9. Pay attention to pain
If a joint hurts after an activity, you may have
overstressed it. Long-term, repetitive joint stress can
accelerate joint wear and tear. Consult your doctor
immediately if you suspect you’ve sustained an injury.
10. Be supplement savvy
Clinical studies have shown that certain dietary ingredients
may help to improve joint flexibility and mobility.
• Glucosamine Sulfate is a natural component of joint
cartilage and supports healthy joint function. It is an
amino sugar used to create cushioning fluids and tissues
around joints. It repairs damaged arthritic joints, reduces
pain, and builds synovial fluids.
• Chondroitin Sulfate provides dietary support for healthy
joints and bones. It stimulates the secretion of joint fluid
& increases viscosity. It also absorbs the enzymes which
naturally break down joints, it has a powerful
anti-inflammatory action on connective tissue diseases, and
has the ability to regulate the immune response.

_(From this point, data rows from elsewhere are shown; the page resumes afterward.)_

-- ==== Sys2Proof/Machine/Defects.lean ====
section
/-! DEFINITION. The state of each physical tile towards the defect list (R302, R309), the hops of a logical
link and the validity of a map (R304, R305), the candidates for a place (R306), and the records of the error log (R324, R327). -/

namespace Sys2Proof.Machine

/-! Physical tiles (R302, R309, R310). -/

/-- A tile is retired. -/
def State.retired (s : State) (p : Nat) : Bool := s.allDefects.any fun x => x.disposition == 2 && x.unit == p && x.kind != 0x0B && x.kind != 0x0C

/-- A tile is retired because its router or stream switch failed (R304). -/
def State.routerDead (s : State) (p : Nat) : Bool := s.allDefects.any fun x => x.disposition == 2 && x.unit == p && x.kind == 6

/-- The logical tile that a physical tile holds under the committed map. -/
def State.roleOf (s : State) (p : Nat) : Option Nat :=
  (List.range (logicalTiles s.variant)).find? fun l => s.physOf l == p

/-- A tile is under test (R316). -/
def State.underTest (s : State) (p : Nat) : Bool := s.test.slots.any fun r => 2 ≤ r.2.step && r.2.phys == p

/-- `tile_status` of a physical tile (R302). -/
def State.tileStatus (s : State) (p : Nat) : Nat :=
  if darkRow s.variant p then 4
  else if s.retired p then 3
  else if s.underTest p then 2
  else if (s.roleOf p).isSome then 0
  else 1

/-- A set of numbers as the bits of one number. -/
def bitsOf (l : List Nat) : Nat := l.foldl (fun m p => m ||| (1 <<< p)) 0

/-- The physical tiles that the committed map places, as a set. -/
def State.placedSet (s : State) : Nat := bitsOf (((List.range (logicalTiles s.variant)).map s.physOf).filter (· < 4608))

/-- The heath: healthy fallow tiles (R302) that are no migration's spare. -/
def State.heath (s : State) : List Nat :=
  let placed := s.placedSet
  (List.range 4608).filter fun p => !darkRow s.variant p && !s.retired p && !s.underTest p && !placed.testBit p &&
    !(s.migs.any fun m => m.2.step != 0 && m.2.spare == p)

/-! Hops of a logical link and valid maps (R304, R305). -/

/-- The link out of a tile in a direction is fenced, at either of its ends. -/
def State.linkFenced (s : State) (r dir : Nat) : Bool :=
  bit (s.obe Ob.link_fence r) dir || match meshNeighbour r dir with
    | some q => bit (s.obe Ob.link_fence q) (opposite dir)
    | none => true

/-- The tiles one physical hop away over unfenced links and live routers. -/
def State.oneHop (s : State) (r : Nat) : List Nat :=
  (List.range 4).filterMap fun d => match meshNeighbour r d with
    | some q => if s.linkFenced r d || s.routerDead q then none else some q
    | none => none

/-- The tiles that a bypass output reaches: two positions on in a straight line (R134). -/
def State.twoHops (s : State) (r : Nat) : List Nat :=
  (List.range 4).filterMap fun d => match (meshNeighbour r d).bind fun q => meshNeighbour q d with
    | some q => if s.routerDead q then none else some q
    | none => none

/-- The length of the shortest path, up to `fuel` hops on: `one` are the tiles `n` hops away, `two` those `n` − 1 away. -/
def State.pathLen (s : State) (goal : Nat) : Nat → Nat → List Nat → List Nat → Option Nat
  | 0, _, _, _ => none
  | fuel + 1, n, one, two =>
    if one.contains goal then some n
    else s.pathLen goal fuel (n + 1) (one.flatMap s.oneHop ++ two.flatMap s.twoHops).eraseDups one

/-- Hops of the link of two logical tiles on two physical tiles (R304); none beyond 16. -/
def State.linkHops (s : State) (l m p q : Nat) : Option Nat :=
  (s.pathLen q 17 0 [p] []).map fun h =>
    if s.variant = 1 ∧ ((lRow l = 23 ∧ lRow m = 24) ∨ (lRow l = 24 ∧ lRow m = 23)) then h - 8 else h

/-- The logical neighbours of a logical tile. -/
def logicalNeighbours (variant l : Nat) : List Nat :=
  (if 0 < lRow l then [l - 64] else []) ++ (if lCol l < 63 then [l + 1] else []) ++
    (if l + 64 < logicalTiles variant then [l + 64] else []) ++ (if 0 < lCol l then [l - 1] else [])

/-- The die of a logical tile's nominal position. -/
def nominalDie (variant l : Nat) : Nat := dieOf (nominalMap variant l)

/-- The hops of every link of `l` on `p` to the placed tiles of a map; none where a link to some neighbour `n` is beyond 1 + `d n`
hops. -/
def State.linksOf (s : State) (m : Nat → Nat) (l p : Nat) (d : Nat → Nat) : Option (List Nat) :=
  ((logicalNeighbours s.variant l).filter fun n => m n != 0xFFFF).mapM fun n =>
    match s.linkHops l n p (m n) with
    | some h => if h ≤ 1 + d n then some h else none
    | none => none

/-- No number stands twice in a list. -/
def noRepeat (l : List Nat) : Bool :=
  (l.foldl (fun (x : Nat × Bool) p => (x.1 ||| (1 <<< p), x.2 && !x.1.testBit p)) (0, true)).2

/-- A map is valid (R305). -/
def State.mapValid (s : State) (map : Nat → Nat) (d : Nat) : Bool :=
  let held := ((List.range (logicalTiles s.variant)).map map).toArray
  let m := fun l => held.getD l 0xFFFF
  let placed := (List.range (logicalTiles s.variant)).filter fun l => m l != 0xFFFF
  let phys := placed.map m
  noRepeat phys && placed.all fun l =>
    decide (m l < 4608) && !s.retired (m l) && !darkRow s.variant (m l) && dieOf (m l) == nominalDie s.variant l &&
      (s.linksOf m l (m l) fun _ => d).isSome

/-- The candidates for a logical tile's new place with their total hops (R306). -/
def State.candidates (s : State) (heath : List Nat) (m : Nat → Nat) (l : Nat) (d : Nat → Nat) : List (Nat × Nat) :=
  (heath.filter fun p => dieOf p == nominalDie s.variant l).filterMap fun p =>
    (s.linksOf m l p d).map fun hs => (p, hs.foldl (· + ·) 0)

/-- The candidate with the least total hops, then the lowest physical id (R306). -/
def bestOf (cs : List (Nat × Nat)) : Option Nat :=
  (cs.foldl (fun (b : Option (Nat × Nat)) c => match b with
    | some x => if c.2 < x.2 ∨ (c.2 = x.2 ∧ c.1 < x.1) then some c else b
    | none => some c) none).map (·.1)

/-- The declared D of the image loaded into a logical tile's meadow; none where none is loaded. -/
def State.imageD (s : State) (l : Nat) : Option Nat :=
  if s.obe Ob.tile_meadow l < 256 then (s.job (s.obe Ob.tile_meadow l)).image.map (·.declaredD) else none

/-! Records of the error log (R324, R327). -/

/-- Bits 0 to 479 of the record of a report, numbered `seq`. -/
def Report.body (r : Report) (seq : Nat) : Nat :=
  r.kind % 65536 + fld (sat 16 r.count) 16 + fld (r.phys % 8192) 32 + fld (r.unitClass % 8) 45 + fld (r.logical % 4096) 48 +
    fld (r.time % 2 ^ 64) 64 + fld (r.meadow % 256) 128 + fld (r.subUnit % 256) 136 + fld (r.job % 65536) 144 +
    fld (r.step % 2 ^ 64) 160 + fld (r.slot % 8) 224 + fld (r.task % 16) 227 + fld (b2n r.opValid) 231 +
    fld (r.desc % 65536) 232 + fld (r.temp % 65536) 256 + fld (r.volt % 65536) 272 + fld (r.detail % 2 ^ 32) 288 +
    fld (r.tag % 2 ^ 32) 320 + fld (r.detail2 % 2 ^ 64) 352 + fld (seq % 2 ^ 32) 416

/-- The 64 B record (R324). -/
def Report.word (r : Report) (seq : Nat) : Nat := r.body seq + fld (Config.crc32 (toLE 60 (r.body seq))).toNat 480

/-- Records that the error log partition holds (R327). -/
def logRecords : Nat := 2 ^ 27

/-- The record of a sequence number; zero where it has been overwritten or not yet written (R327). -/
def State.logRecord (s : State) (n : Nat) : Nat :=
  let next := s.ob Ob.errlog_next
  if n < next ∧ next ≤ n + logRecords then Tbl.get 0 s.errs.log n else 0

end Sys2Proof.Machine
end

• SAMe (s-Adenosyl-L-Methionine), a natural substance found
in every cell of your body. Research shows that it plays an
important role in cartilage formation and repair by
increasing the blood levels of proteoglycans, the starting
point of cartilage formation, and has also been shown in a
number of studies to bring arthritis pain relief.
• MSM (Methylsulfonyl-methane) is a naturally occurring
sulfur compound found in fresh fruits and vegetables, milk,
fish, and grains, and in the body, is found in connective
tissues and joint cartilage.
• GLA (gamma-linolenic acid) is an important omega-6 oil,
which supports healthy joint function through its
anti-inflammatory properties.
• Fish Oils provide dietary support for healthy joints, as
its is useful as an anti-inflammatory agent.
Your joints depend on you to take care of them, and they’ll
take care of your for the rest of your life. The better you
treat them, the better off you’ll be.